Anyway, I can confirm the patch works for me and I'd like to see it
included in future versions. Can I do something to make it happen? 

Regards,
Marcin
msg96377 - (view) Author: Antoine Pitrou (pitrou) Date: 2009-12-14 15:03
I'm not sure there's any real issue here. The signal *does* get
propagated to the main thread, it only takes some time to do so. If you
want the program to be interruptible more quickly, just lower the
timeout you give to select().
msg96379 - (view) Author: Jean-Paul Calderone (exarkun) Date: 2009-12-14 15:08
I don't like the suggestion to lower the timeout to select().  Lots of
the rest of the world is pushing towards removing this kind of periodic
polling (generally with the goal of improving power consumption). 
Python should be going this way too (the recent introduction of
signal.set_wakeup_fd suggests that at least some Python developers are
convinced of this).
msg96380 - (view) Author: Antoine Pitrou (pitrou) Date: 2009-12-14 15:11
> I don't like the suggestion to lower the timeout to select().  Lots of
> the rest of the world is pushing towards removing this kind of periodic
> polling (generally with the goal of improving power consumption). 

Yes, I'm aware of this.
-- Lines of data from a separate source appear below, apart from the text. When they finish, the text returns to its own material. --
/-- The ways one micro-step of request `i`, in progress as `a` on port `p`, can change the state. -/
inductive MicroStep (i : Instr) (p : Port) (a : Active) (s : State) : State → Prop
  | raise (c : Code) (info : Info) (h : a.pos = .start) : MicroStep i p a s (s.raise p c info)
  | respond (c : Code) (v : Half) (h : a.pos = .respond) (hm : isMgmt i = false) :
      MicroStep i p a s (s.respond p .ok c v)
  | mgRespond (v : Half) (h : a.pos = .respond) (hm : isMgmt i = true) :
      MicroStep i p a s (s.mgRespond p v)
  | conflict (op : Byte) (h : a.pos = .acquire) (hd : isDma i = true) (hb : s.dmaing ≠ 0x00) :
      MicroStep i p a s
        ((s.logEvent (.conflict p op s.dmaing)).respond p .conflict .dmaConflict 0)
  | acquire (b : Active) (h : a.pos = .acquire) (hd : isDma i = true) (hb : s.dmaing = 0x00)
      (hx : b.xstate = .armed) (hm : Moves s.cfg i a b) :
      MicroStep i p a s ((s.withDmaing 0x01).setPort p (.active b))
  | release (b : Active) (h : a.pos = .release) (hd : isDma i = true) (hx : b.xstate = .idle)
      (hm : Moves s.cfg i a b) :
      MicroStep i p a s ((s.withDmaing (s.dmaing &&& ~~~0x01)).setPort p (.active b))
  | clear (b : Active) (h : a.pos = .rstClear)
      (hi : i = .reset ∨ ∃ haddr len page, i = .bout haddr len page) (hm : Moves s.cfg i a b) :
      MicroStep i p a s ((s.withDmaing 0x00).setPort p (.active b))
  | goto (b : Active) (h : isMgmt i = true → a.pos ≠ .start) (ha : a.pos ≠ .acquire)
      (hr : a.pos ≠ .release) (hm : Moves s.cfg i a b) :
      MicroStep i p a s (s.setPort p (.active b))
  | read (addr : Word) (w : Width) (b : Active) (h : isMgmt i = true → a.pos ≠ .start)
      (ha : a.pos ≠ .acquire) (hr : a.pos ≠ .release)
      (hc : s.cfg.winSizeOk = true → Standing s.cfg i a → ∀ v, OnBoard s (.read addr w v))
      (hm : Moves s.cfg i a b) :
      MicroStep i p a s ((s.memRead addr w).2.setPort p (.active b))
  | write (addr : Word) (w : Width) (v : Word) (b : Active) (h : isMgmt i = true → a.pos ≠ .start)
      (ha : a.pos ≠ .acquire) (hr : a.pos ≠ .release)
      (hc : s.cfg.winSizeOk = true → Standing s.cfg i a → OnBoard s (.write addr w (w.trunc v)))
      (hm : Moves s.cfg i a b) :
      MicroStep i p a s ((s.memWrite addr w v).setPort p (.active b))
  | busWrite (u : BUnit) (v : Word) (b : Active) (h : a.pos = .bus u) (hi : isMgmt i = false)
      (hc : s.cfg.winSizeOk = true → Standing s.cfg i a →
        OnBoard s (.write (s.unitAddr s.cfg.writeWindow a.locals.xfer u) u.width (u.width.trunc v)))
      (hm : Moves s.cfg i a b) :
      MicroStep i p a s
        (((s.moved a.locals.raced (a.locals.xfer.hostAddr u) a.locals.bytes).2.memWrite
          (s.unitAddr s.cfg.writeWindow a.locals.xfer u) u.width v).setPort p (.active b))
  | hostDraw (b : Active) (h : isMgmt i = false) (ha : a.pos ≠ .acquire) (hr : a.pos ≠ .release)
      (hm : Moves s.cfg i a b) :
      MicroStep i p a s (s.drawHost.2.setPort p (.active b))
  | hostWrite (u : BUnit) (b : Active) (h : a.pos = .host u) (hi : storesToHost i = true)
      (hm : Moves s.cfg i a b) :
      MicroStep i p a s
        (((s.moved a.locals.raced (a.locals.xfer.hostAddr u) a.locals.bytes).2.hostWrite
          (a.locals.xfer.hostAddr u)
          (s.moved a.locals.raced (a.locals.xfer.hostAddr u) a.locals.bytes).1).setPort p (.active b))
  | swap (haddr : Word) (page : Byte) (b0 b1 : Byte) (b : Active) (h : a.pos = .swap)
      (hi : i = .gethdr haddr page) (hm : Moves s.cfg i a b) :
      MicroStep i p a s
        (((s.moved a.locals.raced (haddr.toNat + 2) [b0, b1]).2.hostWrite (haddr.toNat + 2)
          (s.moved a.locals.raced (haddr.toNat + 2) [b0, b1]).1).setPort p (.active b))
  | expired (w : Option Wait) (b : Active) (h : isMgmt i = false) (ha : a.pos ≠ .acquire)
      (hr : a.pos ≠ .release) (hm : Moves s.cfg i a b) :
      MicroStep i p a s ((s.drawWait w).2.setPort p (.active b))
  | timeout (w : Option Wait) (e : Event) (b : Active) (h : isMgmt i = false) (ha : a.pos ≠ .acquire)
      (hr : a.pos ≠ .release) (hm : Moves s.cfg i a b) :
      MicroStep i p a s (((s.drawWait w).2.logEvent e).setPort p (.active b))
  | reinit (haddr : Word) (len : Half) (page : Byte) (b : Active) (h : a.pos = .reinitReq)
      (hi : i = .bout haddr len page) (hb : b.pos = .reinitWait) (hm : Moves s.cfg i a b) :
      MicroStep i p a s (((s.logEvent (.reinit p)).withReinitReq true).setPort p (.active b))
  | reinitWait (haddr : Word) (len : Half) (page : Byte) (h : a.pos = .reinitWait)
      (hi : i = .bout haddr len page) : MicroStep i p a s s.drawReinit.2
  | reinitDone (haddr : Word) (len : Half) (page : Byte) (b : Active) (h : a.pos = .reinitWait)
      (hi : i = .bout haddr len page) (hb : b.pos ≠ .reinitWait) (hm : Moves s.cfg i a b) :
      MicroStep i p a s ((s.drawReinit.2.withReinitReq false).setPort p (.active b))
  | mgEnter (b : Active) (h : a.pos = .start) (hi : isMgmt i = true)
      (ho : ¬ (p = .irq ∧ s.mgOwner = some .task)) (hm : Moves s.cfg i a b) :
      MicroStep i p a s ((s.withMgOwner (some p)).setPort p (.active b))
  | mgLoad (v : Half) (b : Active) (h : a.pos ≠ .start) (ha : a.pos ≠ .acquire)
      (hr : a.pos ≠ .release) (hi : isMgmt i = true) (hm : Moves s.cfg i a b) :
      MicroStep i p a s ((s.withMgData v).setPort p (.active b))
  | mgPush (phase : MgPhase) (bitpos : BitVec 5) (data : Half) (shadow : Byte) (b : Active)
      (h : a.pos ≠ .start) (ha : a.pos ≠ .acquire) (hr : a.pos ≠ .release)
      (hi : isMgmt i = true) (hn : i ≠ .mdi ∧ i ≠ .eerd)
      (hs : s.memrShadow &&& 0x44 = 0 → shadow &&& 0x44 = 0) (hm : Moves s.cfg i a b) :
      MicroStep i p a s
        (((((s.withMgPhase phase).withMgBitpos bitpos).withMgData data).push shadow).setPort p
          (.active b))
  | mgSample (data : Half) (b : Active) (h : a.pos ≠ .start) (ha : a.pos ≠ .acquire)
      (hr : a.pos ≠ .release) (hi : isMgmt i = true) (hm : Moves s.cfg i a b) :
      MicroStep i p a s (((s.regRd8 nicMemr).2.withMgData data).setPort p (.active b))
I was only suggesting the easiest solution to
the problem at hand :-)
msg96386 - (view) Author: Adam Olsen (Rhamphoryncus) Date: 2009-12-14 18:07
The real, OS signal does not get propagated to the main thread.  Only
the python-level signal handler runs from the main thread.

Correctly written programs are supposed to let select block
indefinitely.  This allows them to have exactly 0 CPU usage, especially
important on laptops and other limited power devices.
msg96388 - (view) Author: Antoine Pitrou (pitrou) Date: 2009-12-14 18:17
> The real, OS signal does not get propagated to the main thread.  Only
> the python-level signal handler runs from the main thread.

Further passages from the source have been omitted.